Isaiah’s uncle, Freddie Smith, told Channel 2 his first reaction was to inflict pain on Lisabeth.
“I wanted him to suffer,” Smith said, breaking the word into two, hard syllables. “SUF-FER.”
The neighborhood where the children were struck, Washington Park, is among the most blighted in Atlanta. It’s just a mile and a half west of the Georgia Aquarium, Centennial Olympic Park, College Football Hall of Fame and the Center for Civil and Human Rights downtown. The skyscrapers of midtown are in view. Washington Park, along with the adjacent Vine City and English Avenue neighborhoods, have been the focus of numerous revitalization attempts. While there are longtime working-class residents there, the area has become a haven for drug dealing and other crime.

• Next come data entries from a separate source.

-- ==== Sys2Proof/Machine/Step.lean ====
section
/-! DEFINITION. One step of the block: the command at the front of the queue takes effect on the state with the rest of the queue; on an
empty queue both time bases take one tick (log entry 1). -/

namespace Sys2Proof.Machine

/-- One step. -/
def step (s : State) : Host.Outcome State Fault Refusal :=
  match s.pending with
  | [] => .next s.idle
  | c :: rest => exec c { s with pending := rest }

/-- The state with the command that a word spells put at the front of its queue; unchanged where the word spells none. -/
def State.withFetchWord (s : State) (nbits w : Nat) : State :=
  match decodeTableWord nbits w with
  | some c => { s with pending := c :: s.pending }
  | none => s

end Sys2Proof.Machine
end

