/-- R497 to R501, R503, R504: power states, the regulator and the clocks. -/
def Obligations.PowerRegulatorAndClocks : Prop :=
  ∀ (d : Die) (mv : Fin 1024) (ma temp status : Fin 65536) (ok : Bool) (pll : Fin 10) (c : HostCmd) (s : State),
    let p := s.pwrOf d
    let goal := s.fld (R.PWR_STAT d) 8 3
    let due := s.pwrBusy d = true ∧ s.pwrReached d = true ∧ s.power d ≠ 4 ∧ p.wait = []
    let target := s.fld (R.PWR_VCORE d) 16 10
    let core := R.PWR_VCORE d
    let waits := s.latest c ∧ c ∈ s.asyncCmds
    let b := s.bootOf d
    let clk := R.CLK_STAT d
    (due → Does (.pwrTransitionDone d) s fun t =>
      t.power d = goal ∧ t.flag (R.PWR_STAT d) 7 = false ∧ t.fld (R.PWR_STAT d) 8 3 = 0 ∧ t.flag (R.PWR_EVENT d) 0 = true ∧ (t.pwrOf d).cmds = []) ∧
    (due → waits → p.cmds = [c] → c ∉ (s.pwrOf d.other).cmds → Ends (.pwrTransitionDone d) s c stOK 0 [wd goal] fun _ => True) ∧
    (s.pwrBusy d = false ∨ s.pwrReached d = false → Does (.pwrTransitionDone d) s fun t => t = s) ∧
    (Does (.pmbusPoll d mv ma temp status true) s fun t =>
      t.fld core 0 10 = mv.val ∧ t.fld core 16 10 = target ∧ t.getReg (R.PWR_TELEM_I d) = wd ma.val ∧ t.getReg (R.PWR_TELEM_T d) = wd temp.val ∧
      t.getReg (R.PWR_PMB_STATUS d) = wd status.val ∧ s.keepsRegs t [core, R.PWR_TELEM_I d, R.PWR_TELEM_T d, R.PWR_PMB_STATUS d] ∧ s.keepsMem t) ∧
    (Does (.pmbusPoll d mv ma temp status false) s fun t => s.counted t (R.PWR_PMB_ERR d) 1 ∧ t.flag (R.PWR_EVENT d) 3 = true ∧ t.getReg core = s.getReg core) ∧
    (p.mv = target → Does (.vcoreStep d ok) s fun t => t = s) ∧
    (p.mv ≠ target → p.margin = none → Does (.vcoreStep d true) s fun t =>
      { t with pwr := s.pwr } = s ∧ (t.pwrOf d).mv = (if p.mv < target then min target (p.mv + 5) else max target (p.mv - 5))) ∧
    (p.mv ≠ target → waits → p.margin = some c → p.mv ≤ target + 5 → target ≤ p.mv + 5 → Ends (.vcoreStep d true) s c stOK 0 [wd target] fun t =>
      (t.pwrOf d).mv = target ∧ (t.pwrOf d).margin = none) ∧
    (p.mv ≠ target → waits → p.margin = some c → p.mv < 1024 → Ends (.vcoreStep d false) s c stTIMEOUT 0 [] fun t =>
      (t.pwrOf d).mv = p.mv ∧ (t.pwrOf d).margin = none ∧ t.fld core 16 10 = p.mv ∧ t.flag (R.PWR_EVENT d) 3 = true) ∧
    (b.ref = true → 1 < b.stage → Does (.refLoss d) s fun t =>
      t.bootOf d = { b with ref := false } ∧ t.flag clk 16 = false ∧ t.flag (R.CLK_EVENT d) 1 = true ∧ s.counted t (R.CLK_CNT_REFLOSS d) 1 ∧
      (∀ k : Fin 10, t.flag clk k.val = s.flag clk k.val) ∧ s.keepsMem t) ∧
    (b.ref = false → Does (.refLoss d) s fun t => t = s) ∧
    (b.ref = false → 1 < b.stage → Does (.refReturn d) s fun t =>
      t.bootOf d = { b with ref := true } ∧ t.getReg clk = 0x103FF ∧ s.keepsRegs t [clk] ∧ s.keepsMem t) ∧
    (b.ref = true → Does (.refReturn d) s fun t => t = s) ∧
    (4 ≤ pll.val → Does (.pllUnlock d pll) s fun t =>
      t.flag clk pll.val = false ∧ t.flag (R.CLK_EVENT d) 2 = true ∧ (∀ k : Fin 24, t.ceOf d k = s.ceOf d k) ∧ s.keepsMem t) ∧
    (pll.val < 4 → Does (.pllUnlock d pll) s fun t =>
      t.flag clk pll.val = false ∧ t.flag (R.CLK_EVENT d) 2 = true ∧
      ∀ j : Fin 6, t.fld (R.CE_STAT d (ceIx (6 * pll.val + j.val))) 0 2 = 2 ∧ (t.hunit d 2 (6 * pll.val + j.val)).st = 4)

“It’s dangerous out here, really dangerous,” said Anthony Williams, a security guard at Bright Futures a private school on Joseph E. Boone Boulevard. “That’s what’s going on out here, ‘the business.’ Everybody’s out here doing all types of drugs.”
On Monday morning, children about Isaiah’s age were playing in the school yard of Kipps Ways Academy, another heavily-gated charter school just a short walk away from the scene of the crash. The boulevard is dotted on both sides with rundown apartment buildings, grimy corner markets and boarded up buildings. A makeshift memorial to Isaiah of candles, stuffed toy animals and signs punctuates the boulevard’s bleakness. Williams said gunshots are a common sound in the neighborhood, and crime is such a concern that his school’s campus is guarded 24-hours a day.
“We had a window get hit the other day,” Williams said, his gun holstered on his hip. “But I know at the end of the day, God has got his arm around us.”